Can Computer Modeling Predict Who Will Become Homeless? LA County Is Betting On It
L.A. County plans to use a new computer modeling tool to predict who is about to become homeless. The goal is to identify people on the edge and then reach out with financial aid and other help to keep them in their homes.
"We will be complementing existing programs with proactive efforts to identify and reach out to, at this point, single adults who we've identified as at greater risk of becoming homeless," said Phil Ansell, director of the L.A. County Homeless Initiative, which oversees homeless funding raised through Measure H.
Officials detailed their new prevention plan this week: A special county prevention unit, armed with $3 million in funding and a mission to reduce the number of people joining the nearly 60,000 who are already homeless across L.A. County.
Predicting homelessness is easier said than done.
Nearly 2 million single adults are receiving various public services in L.A. County.

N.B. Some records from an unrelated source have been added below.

-- ==== Sys2Proof/Laws/PerInstr.lean ====
section
/-! SUPPORT. A law of every instruction as syntax: the word of a well-formed instruction lies in that instruction's row
of spec/opcode_table.json (its mask, its match and the conditions its note adds). -/

namespace Sys2Proof.Laws.EncodesItsRow

/-- The mask and the match of an instruction's row of spec/opcode_table.json. -/
def row : Instr → Word × Word
  | .clear => (0xFFFFFFFF#32, 0x00000001#32)
  | .freqScan => (0xFFFFFFFF#32, 0x00000002#32)
  | .buildTree => (0xFFFFFFFF#32, 0x00000003#32)
  | .genCodes => (0xFFFFFFFF#32, 0x00000004#32)
  | .pack => (0xFFFFFFFF#32, 0x00000005#32)
  | .frame => (0xFFFFFFFF#32, 0x00000006#32)
  | .parse => (0xFFFFFFFF#32, 0x00000007#32)
  | .unpack => (0xFFFFFFFF#32, 0x00000008#32)
  | .compress => (0xFFFFFFFF#32, 0x00000009#32)
  | .decompress => (0xFFFFFFFF#32, 0x0000000A#32)
  | .illegalOpcode00 => (0xFFFFFFFF#32, 0x00000000#32)
  | .illegalOpcode0BFF _ => (0xFFFFFF00#32, 0x00000000#32)
  | .illegalRsvd _ _ => (0x00000000#32, 0x00000000#32)

/-- The condition a row's note adds to its match. -/
def rowNote : Instr → Word → Prop
  | .illegalOpcode0BFF _, w => 0x0B ≤ (opcodeOf w).toNat
  | .illegalRsvd _ _, w => rsvdOf w ≠ 0
  | _, _ => True

/-- The word of a well-formed instruction matches its row, and the row's note holds of it. -/
def Statement (i : Instr) : Prop :=
  i.wellFormed = true → encode i &&& (row i).1 = (row i).2 ∧ rowNote i (encode i)

/-- The opcode field of a word put together from its two fields. -/
theorem opcodeOf_append (rsvd : BitVec 24) (opcode : Byte) : opcodeOf (rsvd ++ opcode) = opcode := by
  apply BitVec.eq_of_toNat_eq
  have ho : opcode.toNat < 2 ^ 8 := opcode.isLt
  have h : (opcodeOf (rsvd ++ opcode)).toNat = (rsvd ++ opcode).toNat >>> 0 % 2 ^ 8 :=
    BitVec.extractLsb'_toNat ..
  rw [h, Machine.toNat_append_byte, Nat.shiftRight_zero]
  omega

/-- The reserved field of a word put together from its two fields. -/
theorem rsvdOf_append (rsvd : BitVec 24) (opcode : Byte) : rsvdOf (rsvd ++ opcode) = rsvd := by
  apply BitVec.eq_of_toNat_eq
  have ho : opcode.toNat < 2 ^ 8 := opcode.isLt
  have hr : rsvd.toNat < 2 ^ 24 := rsvd.isLt
  have h : (rsvdOf (rsvd ++ opcode)).toNat = (rsvd ++ opcode).toNat >>> 8 % 2 ^ 24 :=
    BitVec.extractLsb'_toNat ..
  rw [h, Machine.toNat_append_byte, Nat.shiftRight_eq_div_pow]
  omega

theorem clear : Statement .clear := fun _ => ⟨rfl, trivial⟩

theorem freqScan : Statement .freqScan := fun _ => ⟨rfl, trivial⟩

theorem buildTree : Statement .buildTree := fun _ => ⟨rfl, trivial⟩

theorem genCodes : Statement .genCodes := fun _ => ⟨rfl, trivial⟩

theorem pack : Statement .pack := fun _ => ⟨rfl, trivial⟩

theorem frame : Statement .frame := fun _ => ⟨rfl, trivial⟩

theorem parse : Statement .parse := fun _ => ⟨rfl, trivial⟩

theorem unpack : Statement .unpack := fun _ => ⟨rfl, trivial⟩

theorem compress : Statement .compress := fun _ => ⟨rfl, trivial⟩

theorem decompress : Statement .decompress := fun _ => ⟨rfl, trivial⟩

theorem illegalOpcode00 : Statement .illegalOpcode00 := fun _ => ⟨rfl, trivial⟩

theorem illegalOpcode0BFF (opcode : Byte) : Statement (.illegalOpcode0BFF opcode) := by
  intro h
  refine ⟨?_, ?_⟩
  · revert opcode
    decide +kernel
  · have he : opcodeOf (encode (.illegalOpcode0BFF opcode)) = opcode := opcodeOf_append 0 opcode
    simpa only [rowNote, he, Instr.wellFormed, reservedOpcode, decide_eq_true_eq] using h

theorem illegalRsvd (rsvd : BitVec 24) (opcode : Byte) : Statement (.illegalRsvd rsvd opcode) := by
  intro h
  have he : rsvdOf (encode (.illegalRsvd rsvd opcode)) = rsvd := rsvdOf_append rsvd opcode
  refine ⟨BitVec.and_zero, ?_⟩
  simpa only [rowNote, he, Instr.wellFormed, nonzeroRsvd, decide_eq_true_eq] using h

end Sys2Proof.Laws.EncodesItsRow
end

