/-- A walk with fuel for a path to a leaf of a symbol gives the symbol a code. -/
theorem walkCodes_coded {fuel : Nat} (h : LeafPath nodes i path v) (hfuel : path.length < fuel) (p : BitString)
    (c : Vector BitString 256) : CodedBelow nodes i p (codeOf (walkCodes nodes fuel i p c) v) v := by
  induction fuel generalizing i path p c with
  | zero => omega
  | succ fuel ih =>
    cases hnode : nodeAt nodes i with
    | leaf sym w =>
      obtain ⟨-, rfl⟩ := (leafPath_of_leaf hnode).1 h
      rw [walkCodes_leaf hnode, codeOf_set, if_pos rfl]
      exact ⟨[], (List.append_nil p).symm, (leafPath_of_leaf hnode).2 ⟨rfl, rfl⟩⟩
    | internal w left right =>
      obtain ⟨bit, rest, rfl, hrest⟩ := (leafPath_of_internal hnode).1 h
      have hshort : rest.length < fuel := Nat.lt_of_succ_lt_succ hfuel
      rw [walkCodes_internal hnode]
      cases bit with
      | true => exact .of_child (bit := true) hnode (ih hrest hshort _ _)
      | false =>
        rcases walkCodes_cases fuel right (p ++ [true]) (walkCodes nodes fuel left (p ++ [false]) c) v with
          hright | hright
        · rw [hright]
          exact .of_child (bit := false) hnode (ih hrest hshort _ _)
        · exact .of_child (bit := true) hnode hright

/-! The codes of a tree (R170, R172, R173). -/

theorem codesOf_nil (nodes : Vector Node 511) : codesOf nodes NIL = noCodes := if_pos rfl

theorem codesOf_leaf {root : NodeIx} (hroot : root ≠ NIL) (hnode : nodeAt nodes root = .leaf sym w) :
    codesOf nodes root = noCodes.set sym.toNat [false] sym.isLt := by
  simp only [codesOf, if_neg hroot, hnode]

theorem codesOf_internal {root : NodeIx} (hroot : root ≠ NIL) (hnode : nodeAt nodes root = .internal w left right) :
    codesOf nodes root = walkCodes nodes 511 root [] noCodes := by
  simp only [codesOf, if_neg hroot, hnode]

/-- A single leaf has the code "0", and no other symbol a code (R172). -/
theorem codeOf_codesOf_leaf {root : NodeIx} (hroot : root ≠ NIL) (hnode : nodeAt nodes root = .leaf sym w) (v : Byte) :
    codeOf (codesOf nodes root) v = if v = sym then [false] else [] := by
  rw [codesOf_leaf hroot hnode, codeOf_set, codeOf_noCodes]

end Sys2Proof.Machine
end

section
/-! PROOFS. The tree of a table, in the node store, and the codes it gives (41_tree_builder.md rules R152 to R159,
42_code_table.md rules R170 to R174). -/

namespace Sys2Proof.Machine

theorem mem_tableSymbols_iff (freq : Vector Word 256) (v : Byte) :
    v ∈ tableSymbols freq ↔ freq[v.toNat]'v.isLt ≠ 0 := by
  have hrange : v ∈ (List.range 256).map (BitVec.ofNat 8) :=
    List.mem_map.2 ⟨v.toNat, List.mem_range.2 v.isLt, by simp⟩
  simp only [tableSymbols, List.mem_filter, hrange, true_and, decide_eq_true_eq]

theorem tableSymbols_length_le (freq : Vector Word 256) : (tableSymbols freq).length ≤ 256 :=
  buildTree_nsym freq ▸ buildTree_nsym_le freq

/-- The store holds the tree of a table with a symbol, as far as a walk over it depends on it: one leaf for each
symbol, first in the store (R152); above them up to the root internal nodes, made after their children (R154); and a
parent for every node but the root (R159 item 3). -/
structure TreeOf (nodes : Vector Node 511) (root : NodeIx) (freq : Vector Word 256) : Prop where
  root_eq : root.toNat = 2 * (tableSymbols freq).length - 2
  leaf : ∀ k, ∀ h : k < (tableSymbols freq).length,
    nodeAt nodes (BitVec.ofNat 9 k) =
      .leaf (tableSymbols freq)[k] (freq[(tableSymbols freq)[k].toNat]'(tableSymbols freq)[k].isLt)
  internal : ∀ i : NodeIx, (tableSymbols freq).length ≤ i.toNat → i.toNat ≤ root.toNat →
    ∃ w left right, nodeAt nodes i = .internal w left right ∧ left.toNat < i.toNat ∧ right.toNat < i.toNat
  parent : ∀ i : NodeIx, i.toNat < root.toNat → ∃ m : NodeIx, i.toNat < m.toNat ∧ m.toNat ≤ root.toNat ∧
    ∃ w left right, ∃ bit : Bool, nodeAt nodes m = .internal w left right ∧ (if bit then right else left) = i

theorem nodeAt_eq_nodeNo (s : State) (i : NodeIx) : nodeAt s.nodes i = nodeNo s i.toNat := by
  rw [nodeNo, BitVec.ofNat_toNat, BitVec.setWidth_eq]

/-- A node with a child is an internal node, and a bit chooses the child. -/
theorem exists_bit_of_hasChild {node : Node} {i : NodeIx} (h : hasChild node i.toNat = true) :
    ∃ w left right, ∃ bit : Bool, node = .internal w left right ∧ (if bit then right else left) = i := by
  cases node with
  | leaf sym w => cases h
  | internal w left right =>
    simp only [hasChild, Bool.or_eq_true, beq_iff_eq, BitVec.toNat_inj] at h
    rcases h with h | h
    · exact ⟨w, left, right, false, rfl, h⟩
    · exact ⟨w, left, right, true, rfl, h⟩

/-- The tree BUILD_TREE leaves for a table with a symbol. -/
theorem treeOf_of_treeFromFreq {s : State} (h : s.treeFromFreq) (hsyms : tableSymbols s.freq ≠ []) :
    TreeOf s.nodes s.root s.freq := by
  obtain ⟨htotal, -, -, hroot, htake⟩ := h
  have hstores := stores_of_take htake
  obtain ⟨x, hx, hix, hmerging⟩ := hstores.exists_root htotal hsyms
  have hle := tableSymbols_length_le s.freq
  have hpos := List.length_pos_iff.2 hsyms
  have hrootNat : s.root.toNat = 2 * (tableSymbols s.freq).length - 2 := by
    rw [hroot, hx, toNat_nodeIx (by omega), hix]
  have hlen : (buildTree s.freq).nodes.length = s.root.toNat + 1 := by
    rw [buildTree_nodes_length, buildTree_nsym, hrootNat]
    omega
  rw [hlen, buildTree_nsym] at hmerging
  refine ⟨hrootNat, fun k hk => hstores.leaf hk, fun i hi hiroot => ?_, fun i hi => ?_⟩
  · obtain ⟨l, r, w, hnode, hl, hr, -⟩ := hmerging.merges i.toNat hi (by omega)
    refine ⟨w, _, _, (nodeAt_eq_nodeNo s i).trans hnode, ?_, ?_⟩
    · rw [toNat_nodeIx (by have := hl.1; omega)]
      exact hl.1
    · rw [toNat_nodeIx (by have := hr.1; omega)]
      exact hr.1
  · obtain ⟨m, hm, hchild, -⟩ := hmerging.exists_only_parent (i := i.toNat) (by omega) (by omega)
    have hmNat : (BitVec.ofNat 9 m).toNat = m := toNat_nodeIx (by omega)
    have hlt := (hmerging.child_inQueue m hm i.toNat hchild).1
    exact ⟨BitVec.ofNat 9 m, by omega, by omega, exists_bit_of_hasChild hchild⟩

namespace TreeOf

variable {nodes : Vector Node 511} {root : NodeIx} {freq : Vector Word 256}
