-- ==== Sys2Proof/Config.lean ====
section
/-! DEFINITION. What the specification leaves open: opaque constants without a body, so that nothing in Lean can
evaluate them or prove a value of them. A free value is one of these applied to the counter State.freeCount (log 4). -/

namespace Sys2Proof.Config

/-- Unspecified values (R2): the bits that R286, R326 and R344 leave open, drawn at State.freeCount. -/
opaque freeBits : Nat → VWord

/-- The store-buffer map BMAP of OUTST while REMAIN is not zero (R211: its bits are implementation-defined). -/
opaque freeBmap : Nat → BitVec 8

/-- The cycles from the issue of a Timed access to the report of its fault, which R52 and R259 bound by 256, drawn at
State.freeCount. -/
opaque reportDelay : Nat → BitVec 9

/-- The register that a device-region offset selects (R244): the specification gives the registers but not their
addresses. -/
opaque deviceAt : Nat → Option RegTarget

end Sys2Proof.Config
end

In theory, many of them are the kind of poor and precariously housed people who could easily spiral into homelessness after one missed paycheck, medical emergency or other financial shock.
But less than 2% of those county clients actually become homeless in any given year. The challenge is to pinpoint who's at greatest risk of losing their home in order to decide how best to spend limited prevention funds.
That's what led researchers with the California Policy Lab at UCLA to develop a new predictive model that aims to pick up on the risk patterns that human service providers can't always see on their own.
Researchers say local governments stand to save money in the long run if small amounts of short-term help can successfully keep people out of shelters and off the streets.
"What we're really trying to do is to get to more people sooner, with a less expensive intervention that changes the course of their life," said Janey Rountree, executive director of the California Policy Lab at UCLA.
HOW TO PREDICT HOMELESSNESS?
The researchers built their model using data on current clients of various county programs, such as CalFresh and General Relief. After combing through millions of service records from 2012 through 2016, the researchers came up with a list of the 3,000 clients they thought had the highest risk of becoming homeless in 2017.
When they compared their findings with a list of people who actually became homeless in 2017, they found that their predictions were correct nearly half the time (46 percent, to be exact).
The researchers say that's a pretty strong result, given the complexity of predicting homelessness. Those who ended up on the list were 27 times more likely to become homeless than the average user of county services.
So what do those who ended up on the list have in common? Rountree said no clear profile emerged from the research, but people who become homeless tend to use public services in some telling ways.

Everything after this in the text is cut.